-- ==== Sys2Proof/Machine/Trap.lean ====
section
/-! DEFINITION. The delivery of traps: records, handler batches, double traps, halts and late engine faults (R280, R316-R321, R333-R338, R416). -/
namespace Sys2Proof.Machine

/-! ### The record write (R318, R322, R416) -/

/-- What the write of a thread's record meets: it can be made; accesses of the thread or an engine come first (R25, R318, R416); a page to wait
for; or it fails. -/
inductive RecordState where | ok | busy | wait (va : Nat) | lost (va : Nat)
deriving DecidableEq, Repr
def recordState (s : State) (co : Core) (i : Nat) : RecordState :=
  match recordVA s co i with
  | none => .lost 0
  | some (w, va) =>
    match translateVA s w.ctx va true with
    | .ok pa sn =>
      if lostPage (threadOf co i) then .lost va
      else if (List.range 8).any fun k => mustWait s co w.ctx i (.off (pa + 64 * k) sn) 64 then .busy else .ok
    | .absent => if 4 ≤ (threadOf co i).tries then .lost va else .wait va
    | _ => .lost va
def writeRecord (s : State) (c : Nat) (x : Nat × TrapInfo) : State :=
  match recordVA s (coreOf s c) x.1 with
  | some (w, va) =>
    let lines := match translateVA s w.ctx va true with | .ok pa sn => (List.range 8).map fun k => (Place.off (pa + 64 * k) sn, 64) | _ => []
    storeVA (countTraffic s w.ctx lines) w.ctx va (newRecord s c x.1 x.2)
  | none => s
def writeRecords (c : Nat) : List (Nat × TrapInfo) → State → State
  | [], s => s
  | x :: r, s => writeRecords c r (writeRecord s c x)
/-- A thread whose record's page is not there is held with reason REPLAY at the trapped position, while its group stays pending. -/
def holdRecord (s : State) (c i va : Nat) : State :=
  match recordVA s (coreOf s c) i with
  | none => s
  | some (w, _) =>
    let s := updCore s c fun co => updThread co i fun t => { t with wait := .record }
    let s := deposit s c [i] (threadOf (coreOf s c) i).pos (some .replay) 0 false
    pageFault s (clusterOf c) w.ctx va true (.record c i)
/-- A record that cannot be written ends the workgroup with ACCESS (R416). -/
def loseRecord (s : State) (c sel i va : Nat) : State :=
  let code := match recordVA s (coreOf s c) i with | some (w, va) => lostCode s w.ctx va | none => cAccess
  updCore s c fun co => { co with late := co.late ++ [(i, { code := code, sel := sel, tick := s.tick, addr := va })] }

/-! ### The stop (R316, R317) -/

def setStop (s : State) (c : Nat) (f : Stop → Stop) : State := updCore s c fun co => { co with stop := f co.stop }
/-- When no handler is pending or running any more, issue resumes 8 ticks later. -/
def restStop (s : State) (c : Nat) : State :=
  let x := (coreOf s c).stop
  if x.pending.isEmpty && x.running.isNone && x.resumeAt.isNone then setStop s c fun x => { x with resumeAt := some (now s + Config.resumeTicks) } else s
def groupLt (a b : TrapGroup) : Bool := decide ([a.tick, a.sel, a.code] < [b.tick, b.sel, b.code])
def leastGroup : List TrapGroup → Option TrapGroup
  | [] => none
  | g :: r => match leastGroup r with | none => some g | some h => if groupLt h g then some h else some g

/-- Whether a debugger takes the trap (R336, R338). -/
def debugTrap (s : State) (co : Core) (x : Nat × TrapInfo) : Bool :=
  match wgOf co (threadOf co x.1) with
  | none => false
  | some w => (ctxOf s w.ctx).dbgctl.getLsbD 0 &&
      (decide (x.2.code = cBreak ∨ x.2.code = cWatch ∨ x.2.code = cStep) || (threadOf co x.1).stepping)
/-- The handler of a slot's kernel. -/
def handlerOf (co : Core) (i : Nat) : Option Nat := (wgOf co (threadOf co i)).bind fun w => w.kern.handler
/-- The first item of each workgroup among some. -/
def firstOfWG (co : Core) (l : List (Nat × TrapInfo)) : List (Nat × (Nat × TrapInfo)) :=
  l.foldl (fun out x => match wgKey co x.1 with
    | some k => if out.any fun y => decide (y.1 = k) then out else out ++ [(k, x)]
    | none => out) []
def killFirst (c : Nat) : List (Nat × (Nat × TrapInfo)) → State → State
  | [], s => s
  | (k, x) :: r, s => killFirst c r (killWG s c k [newRecord s c x.1 x.2])
def traceTraps (c : Nat) : List (Nat × TrapInfo) → State → State
  | [], s => s
  | (i, x) :: r, s =>
    let co := coreOf s c
    match wgOf co (threadOf co i) with
    | some w => traceTraps c r (traceTrap s c w.ctx x.code i (threadOf co i).pos)
    | none => traceTraps c r s
def enterAll (co : Core) (l : List (Nat × TrapInfo)) : Core := l.foldl (fun co (i, x) => updThread co i fun t => enterTrap t x) co
/-- The trapping threads of a debug trap stand at their positions, and their workgroups stop to be saved (R337). -/
def haltGroup (s : State) (c : Nat) (g : TrapGroup) (l : List (Nat × TrapInfo)) : State :=
  if l.isEmpty then s
  else
    let s := traceTraps c (l.take 1) (writeRecords c l s)
    let heads := firstOfWG (coreOf s c) l
    updCore s c fun co =>
      let co := unentry (enterAll co l) (l.map (·.1))
      heads.foldl (fun co (k, _) =>
        let own := l.filter fun x => decide (wgKey co x.1 = some k)
        updWG co k fun w => { w with stopping := true, halts := w.halts ++ [{ g with items := own, entered := true }] }) co
/-- The handler batch of a group starts: its threads enter the handler's root (R319), and no page or binding they waited for concerns them any
more (R318). The limit counts from the trap where a record waited, else from the first word. -/
def runGroup (s : State) (c : Nat) (g : TrapGroup) (l : List (Nat × TrapInfo)) (handler : Nat) : State :=
  let waited := l.any fun x => decide (0 < (threadOf (coreOf s c) x.1).tries)
  let s := dropWaits (traceTraps c (l.take 1) (writeRecords c l s)) c (l.map (·.1))
  let s := updCore s c fun co => toWalker (enterAll co l) g.sel (l.map (·.1)) (.enter handler 0)
  setStop s c fun x => { x with running := some { g with items := l, entered := true }, since := if waited then some g.tick else none }
/-- Whether the walker still has a group of the selector to deposit: it comes before a handler batch there (R353). -/
def stillWalks (co : Core) (sel : Nat) : Bool := co.walks.any fun w => decide (w.sel = sel) && walkReady co w
/-- One pending group is delivered. -/
def deliverGroup (s : State) (c : Nat) (g : TrapGroup) : State :=
  let co := coreOf s c
  let items := g.items.filter fun x => (get? co.threads x.1).isSome
  if stillWalks co g.sel || items.any fun x => pendingReads co x.1 || decide ((threadOf co x.1).wait = .record) then s
  else
    let debug := items.filter (debugTrap s co)
    let rest := items.filter fun x => !debugTrap s co x
    let bare := rest.filter fun x => (handlerOf co x.1).isNone
    let own := rest.filter fun x => (handlerOf co x.1).isSome
    let lost := (debug ++ own).filterMap fun x => match recordState s co x.1 with | .lost va => some (x.1, va) | _ => none
    let waits := (debug ++ own).filterMap fun x => match recordState s co x.1 with | .wait va => some (x.1, va) | _ => none
    if (debug ++ own).any fun x => decide (recordState s co x.1 = .busy) then s
    else if !lost.isEmpty then lost.foldl (fun s x => loseRecord s c g.sel x.1 x.2) s
    else if !waits.isEmpty then waits.foldl (fun s x => holdRecord s c x.1 x.2) s
    else
      let s := setStop s c fun x => { x with pending := x.pending.erase g }
      let s := haltGroup s c g debug
      let s := match own with
        | [] => s
        | x :: _ => runGroup s c g own ((handlerOf co x.1).getD 0)
      restStop (killFirst c (firstOfWG co bare) s) c

/-- A trap raised in trap context (R333). -/
def doubleTrap (co : Core) : Option (Nat × TrapInfo) :=
  co.stop.pending.findSome? fun g => if g.entered then none else g.items.find? fun x => (threadOf co x.1).trap.isSome
/-- TRAP_DELIVERY (R317): a lost access or a double trap ends its workgroup; a handler batch that has ended makes way; else the first
pending group is delivered. -/
def execTrapDelivery (core : Nat) (s : State) : Out :=
  let co := coreOf s core
  match co.late with
  | (i, x) :: r =>
    let s := setCore s core { co with late := r }
    match wgKey co i with
    | none => .next s
    | some k => .next (restStop (killWG s core k [newRecord s core i x]) core)
  | [] =>
    match doubleTrap co with
    | some (i, x) =>
      match wgKey co i with
      | none => .next s
      | some k => .next (restStop (killWG s core k [oldRecord s core i, newRecord s core i x]) core)
    | none =>
      match co.stop.running with
      | some g => if g.items.isEmpty then .next (restStop (setStop s core fun x => { x with running := none }) core) else .next s
      | none =>
        match leastGroup co.stop.pending with
        | none => .next s
        | some g =>
          if g.entered then
            .next (setStop s core fun x => { x with pending := x.pending.erase g, running := some g, since := some (now s) })
          else .next (deliverGroup s core g)

/-- HANDLER_TIMEOUT (R319): a handler batch that has run too long, or waited too long for its record, ends as by RESUME.KILL. -/
def execHandlerTimeout (core : Nat) (s : State) : Out :=
  let co := coreOf s core
  match co.stop.running with
  | some g =>
    match g.items with
    | [] => .next s
    | (i, _) :: _ =>
      if co.stop.since.all fun t => decide (now s < t + Config.handlerLimit) then .next s
      else match wgKey co i with
        | none => .next s
        | some k => .next (killWG s core k [oldRecord s core i])
  | none =>
    match co.stop.pending.findSome? fun g => if g.tick + Config.handlerLimit ≤ now s then g.items.find? (fun x => decide ((threadOf co x.1).wait = .record)) else none with
    | none => .next s
    | some (i, x) =>
      match wgKey co i with
      | none => .next s
      | some k => .next (restStop (killWG s core k [newRecord s core i x]) core)

/-- ISSUE_RESUME (R317). -/
def execIssueResume (core : Nat) (s : State) : Out :=
  match (coreOf s core).stop.resumeAt with
  | some t => if t ≤ now s then .next (setStop s core fun x => { x with resumeAt := none }) else .next s
  | none => .next s

/-! ### ENGINE after issue (R280) -/

/-- Whether a late status of a command waits for a thread: it comes before the next word that the thread issues (R280). -/
def lateDue (s : State) (c i : Nat) : Bool :=
  match (get? (coreOf s c).threads i).bind fun t => (crewOf (coreOf s c) t).bind fun k => (get? (coreOf s c).wgs k.wg).map fun w => (k.wg, w) with
  | none => false
  | some (b, w) =>
    s.cores.any (fun (_, co) => co.copies.any fun x =>
      x.failed.isSome && decide (x.ctx = w.ctx ∧ x.launch = w.launch ∧ x.wid = w.id ∧ x.slot - x.wg = i - b)) ||
    s.bulks.any fun x => x.failed.isSome && decide (x.ctx = w.ctx ∧ x.launch = w.launch ∧ x.wid = w.id ∧ x.slot - x.wg = i - b)
/-- Where the issuing thread of a command is. -/
inductive Issuer where | gone | later | here (core slot : Nat)
deriving DecidableEq, Repr
def issuerOf (s : State) (ctx launch wid off : Nat) : Issuer :=
  match homeWG s ctx launch wid with
  | none => if isSaved s ctx launch wid then .later else .gone
  | some (c, k, w) =>
    let co := coreOf s c
    let i := k + off
    if (get? co.threads i).isNone then .gone
    else if w.halts.any (fun g => g.items.any fun x => decide (x.1 = i)) || co.walks.any (fun w => w.slots.contains i) ||
        co.sels.any (fun (_, x) => x.batches.any fun b => b.done.contains i || (b.job.isSome && b.slots.contains i)) ||
        co.stop.pending.any (fun g => g.items.any fun x => decide (x.1 = i)) then .later
    else .here c i
/-- The trap of a failed command, in its issuing thread, or a context fault when that has ended. -/
def lateFault (s : State) (ctx launch wid off sel st : Nat) (word : Word64) (drop : State → State) : State :=
  match issuerOf s ctx launch wid off with
  | .later => s
  | .gone => contextFault (drop s) ctx launch
  | .here c i =>
    let node := match heldFor (coreOf s c) i with | some .gather | some .refill | some .binding => true | _ => false
    takeTrap (drop s) c sel [(i, { code := cEngine, srcs := [st], word := word, late := true, atNode := node })]
/-- ENGINE_LATE_FAULT: of a command of a tensor copy unit, or of a BULK. -/
def execEngineLateFault (core id : Nat) (s : State) : Out :=
  match (coreOf s core).copies.find? fun x => decide (x.id = id) with
  | some x =>
    match x.failed with
    | none => .next s
    | some st => .next (lateFault s x.ctx x.launch x.wid (x.slot - x.wg) x.sel st x.word fun s =>
        updCore s core fun co => { co with copies := co.copies.filter fun y => decide (y.id ≠ id) })
  | none =>
    match s.bulks.find? fun x => decide (x.id = id) with
    | none => .next s
    | some x =>
      match x.failed with
      | none => .next s
      | some st => .next (lateFault s x.ctx x.launch x.wid (x.slot - x.wg) x.sel st x.word fun s =>
          { s with bulks := s.bulks.filter fun y => decide (y.id ≠ id) })

end Sys2Proof.Machine
end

- - - - -

### INSTRUCTIONS FOR THE TASK
Which lines in the listing above include the string "node"? Copy each of them.

### RESULT OF THIS TASK
    let node := match heldFor (coreOf s c) i with | some .gather | some .refill | some .binding => true | _ => false
    takeTrap (drop s) c sel [(i, { code := cEngine, srcs := [st], word := word, late := true, atNode := node })]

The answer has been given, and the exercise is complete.